# The Diffraction Grating (Grade 12 Physics)

• EmilyBergendahl
In summary, the answer to whether the maxima created by a diffraction grating have the same intensity is no. This is due to the fact that a diffraction grating also produces secondary maxima, which have a lesser intensity than the principal maxima. The intensity of these secondary maxima decreases as the order of the spectra increases, making it necessary to adjust the incoming beam in order to cover more area of the grating and raise the overall intensity. This is a result of the superposition principle and is useful in measuring closely spaced emission wavelengths in various spectra.

## Homework Statement

Do the maxima created by a diffraction grating all have the same intensity? Explain.

mλ = wsinθ (?)

## The Attempt at a Solution

According to the back of my textbook (Nelson Physics 12), the answer is no. I believe the answer may have to do with the fact that a diffraction grating also produces secondary maxima of a lesser intensity than the principal maxima, but I'm not sure. Overall, I would like to understand how to better explain this.

Any help is appreciated!

EmilyBergendahl said:
According to the back of my textbook (Nelson Physics 12), the answer is no. I believe the answer may have to do with the fact that a diffraction grating also produces secondary maxima of a lesser intensity than the principal maxima, but I'm not sure. Overall, I would like to understand how to better explain this.

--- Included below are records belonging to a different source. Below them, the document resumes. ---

/-- Publish the least consumed count when it rises (R150). -/
def State.publish (s : State) (c : Nat) : State :=
  let x := s.ctx c
  match (x.threads.map fun t => (s.thread t).consumed) ++ x.endedL with
  | [] => s
  | l :: ls =>
    let v := ls.foldl min l
    if x.published < v then
      let s := s.modCtx c fun x => { x with published := v }
      match s.portalOf c with
      | none => s
      | some (p, e) => s.writeWord false (s.portalWord p e 0x10) v
    else s

/-- RUNNING, WAITING or BOUND as its threads stand (R141). -/
def State.refreshCtx (s : State) (c : Nat) : State :=
  let x := s.ctx c
  if x.st = .running || x.st = .waiting then
    if x.map.isEmpty then s.setCtxSt c .bound
    else if x.threads.all fun t => (s.thread t).st == .waiting then s.setCtxSt c .waiting
    else s.setCtxSt c .running
  else s

/-- A fault of a context (R124): recorded, logged, the portal status written, and the context drains to FAULTED. -/
def State.ctxFault (s : State) (c code step thread : Nat) (uk : UnitKind) (uid stepctr : Nat) : State :=
  let x := s.ctx c
  let live := x.st = .running || x.st = .waiting
  if live || (x.st = .draining && x.drainTo ≠ 2) then
    let s := s.modCtx c fun x =>
      { x with fault := code, faultStep := step, faultThread := thread, faultTime := s.time, drainTo := 2,
               st := .draining }
    let s := s.bump .ctxEventCntFaults
    (s.event .ctxFault uk uid c [code, step, stepctr]).putStatus c
  else s

/-- Entry `c` of the context table is written whole, which clears poison of its lines (R192). -/
def State.cleanEntry (s : State) (c : Nat) : State :=
  { s with poison := flagClear s.poison ((s.cfg.ctxBase + 256 * c) / 64) 4 }

/-- Bringing a context into a bay's cache: it is there now, no entry can leave for it, or its entry is poisoned (R192). -/
inductive Cached where
  | there (s : State)
  | full
  | bad

/-- Bring a context into a bay's cache (R139): the least recently used entry with no READY or STALLED thread of the
bay leaves a full cache. -/
def State.cacheCtx (s : State) (b c : Nat) : Cached :=
  let y := s.bay b
  if y.cache.contains c then .there (s.setBay b { y with cache := c :: y.cache.erase c })
  else if s.readsBad (s.cfg.ctxBase + 256 * c) 256 then .bad
  else if y.cache.length < 64 then .there (s.setBay b { y with cache := c :: y.cache })
  else
    let busy (x : Nat) : Bool := (s.ctx x).threads.any fun t =>
      threadBay t == b && ((s.thread t).st == .ready || (s.thread t).st == .stalled)
    match y.cache.reverse.find? fun x => !busy x with
    | none => .full
    | some v => .there (s.setBay b { y with cache := c :: y.cache.erase v })

/-- The context of a thread faults with MEMORY (R192). -/
def State.threadMemoryFault (s : State) (t : Nat) : State :=
  let th := s.thread t
  s.ctxFault th.ctx fltMemory th.pc th.idx .thread t (s.ctx th.ctx).stepctr.toNat

/-- A thread becomes READY as its context is cached in its bay; while the cache has no room it waits (R139). -/
def State.makeReady (s : State) (t : Nat) : State :=
  match s.cacheCtx (threadBay t) (s.thread t).ctx with
  | .there s => s.modThread t fun th => { th with st := .ready }
  | .full => s.modThread t fun th => { th with st := .waiting }
  | .bad => (s.modThread t fun th => { th with st := .waiting }).threadMemoryFault t

/-- A context's cached translations are invalidated in every bay (R188). -/
def State.dropXlats (s : State) (c : Nat) : State :=
  forEach (upTo 4) (fun s b => s.modBay b fun y => { y with xlats := y.xlats.filter fun e => e.1 != c }) s

/-! ## Watch slots of ready words (R210) -/

/-- The least number from `n` on that satisfies `f`, within `k` tries. -/
def firstFrom (f : Nat → Bool) : Nat → Nat → Option Nat
  | 0, _ => none
  | k + 1, n => if f n then some n else firstFrom f k (n + 1)

def Bay.slot (y : Bay) (i : Nat) : Slot := tget Slot.reset y.slots i
def Bay.setSlot (y : Bay) (i : Nat) (x : Slot) : Bay := { y with slots := tset Slot.reset y.slots i x }

/-- The slot a context's ready word holds in a bay. -/
def Bay.readySlot (y : Bay) (c : Nat) : Option Nat :=
  (y.slots.find? fun e => e.2.valid && e.2.ready && e.2.ctx == c).map (·.1)

/-- Take one of slots 0 to 127 for a context's ready word, the lowest free (log entry 19). -/
def State.takeReadySlot (s : State) (b c : Nat) : State :=
  let y := s.bay b
  match y.readySlot c with
  | some _ => s
  | none => match firstFrom (fun i => !(y.slot i).valid) 128 0, s.portalOf c with
    | some i, some (p, e) =>
      s.setBay b (y.setSlot i { valid := true, host := false, addr := s.portalWord p e 8, ctx := c, ready := true, sid := 0 })
    | _, _ => s

/-- Return a context's ready-word slot where its last thread of the bay has ended. -/
def State.dropReadySlot (s : State) (b c : Nat) : State :=
  if (s.ctx c).threads.any fun t => threadBay t == b then s
  else match (s.bay b).readySlot c with
    | none => s
    | some i => s.modBay b fun y => y.setSlot i Slot.reset

/-! ## Work of a step on the lattices and streams -/

/-- Whether a chunk belongs to a thread (and a step, where given). -/
def Chunk.ofStep (k : Chunk) (t : Nat) (uid : Option Nat) : Bool := k.thread == t && uid.all (· == k.uid)

/-- A lattice without the chunks and HOLD group of a discarded step (R45, R87, R141). -/
def Lattice.dropStep (x : Lattice) (t : Nat) (uid : Option Nat) : Lattice :=
  let hold := x.group.any fun g => g.thread == t && uid.all (· == g.uid)
  let ld := x.loading.any fun k => k.ofStep t uid
  { x with current := x.current.filter (fun k => !k.ofStep t uid),
           loading := if ld then none else x.loading,
           orphan := x.orphan.filter (fun k => !k.ofStep t uid),
           shadow := if ld then none else x.shadow,
           group := if hold then none else x.group,
           acc := if hold then [] else x.acc,
           check := if hold then [] else x.check }

/-- Pool space of some transfers. -/
def poolOf (l : List Xfer) : Nat := l.foldl (fun n x => n + x.pool) 0

/-- Pool space a stream holds (R165). -/
def Stream.poolBytes (x : Stream) : Nat := poolOf x.flight + poolOf x.held

/-- Free the streams of a discarded step, spilled data included (R178). -/
def State.dropStreams (s : State) (t : Nat) (uid : Option Nat) : State :=
  let b := threadBay t
  let y := s.bay b
  let mine (x : Stream) : Bool := x.thread == t && uid.all (· == x.uid)
  let gone := y.streams.filter mine
  s.setBay b { y with streams := y.streams.filter (fun x => !mine x),
                      lastFreed := if gone.any (fun x => decide (0 < x.poolBytes)) then s.time else y.lastFreed }

/-- Discard a step in progress, or all of a thread's. Bursts in flight find no step and are discarded. -/
def State.dropSteps (s : State) (t : Nat) (uid : Option Nat) : State :=
  let s := { s with lats := (upTo 8).foldl (fun ls l =>
    tset Lattice.reset ls l ((tget Lattice.reset ls l).dropStep t uid)) s.lats }
  let s := s.dropStreams t uid
  let s := { s with issued := s.issued.filter fun i => !(i.thread == t && uid.all (· == i.uid) && !i.released) }
  s.modThread t fun th => { th with steps := th.steps.filter fun a => !(uid.all (· == a.uid)) }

When in labs (optics with spectrometer) i recall doing the experiment (long back in 1962) i remember that the central maxima was brightest(undiffracted) and the different order of spectra on the right and left of the central beam as
the first order was bright (about 80% intense) and
the 2nd order was less intense say about fifty percent of the first order
the 3rd order was very feeble say about 50% of the 2nd order...the higher orders were not available as the angular position was out of reach.
so, if you plot the intensity/compare it ..its a fact that different order of the diffracted maxima has decreasing intensity and to raise the general intensity the incoming beam was adjusted so that it covers more area of the grating.
naturally a question comes to our mind - what is the reason for this variation-
If one starts with single slit diffraction- the central maxima lies at zero degree, and its maximum intense the secondary maxima and further on are reduced in Intensity- as we add number of slits a theoretical estimate of the Intensity can be done by using superposition principle and it comes out that the diffracted secondary maximas superposed on individual slit diffraction will have reduced intensity and N-slits (grating is a device to raise the intensity of higher order spectral lines) and is used for measurement of lines of different wavelengths-say in sodium light the doublet separation increases as the order of spectra is increased and one can measure closely spaced emission characteristic wavelengths say in hydrogen or helium /mercury/neon spectra.
However the relative intensity of different orders of spectra decreases.
For the expression of Intensity of different orders one can look up
REF.
<https://www.uAlberta.ca/~pogosyan/teaching/PHYS_130/FALL_2010/lectures/lect36/lecture36.html> [Broken]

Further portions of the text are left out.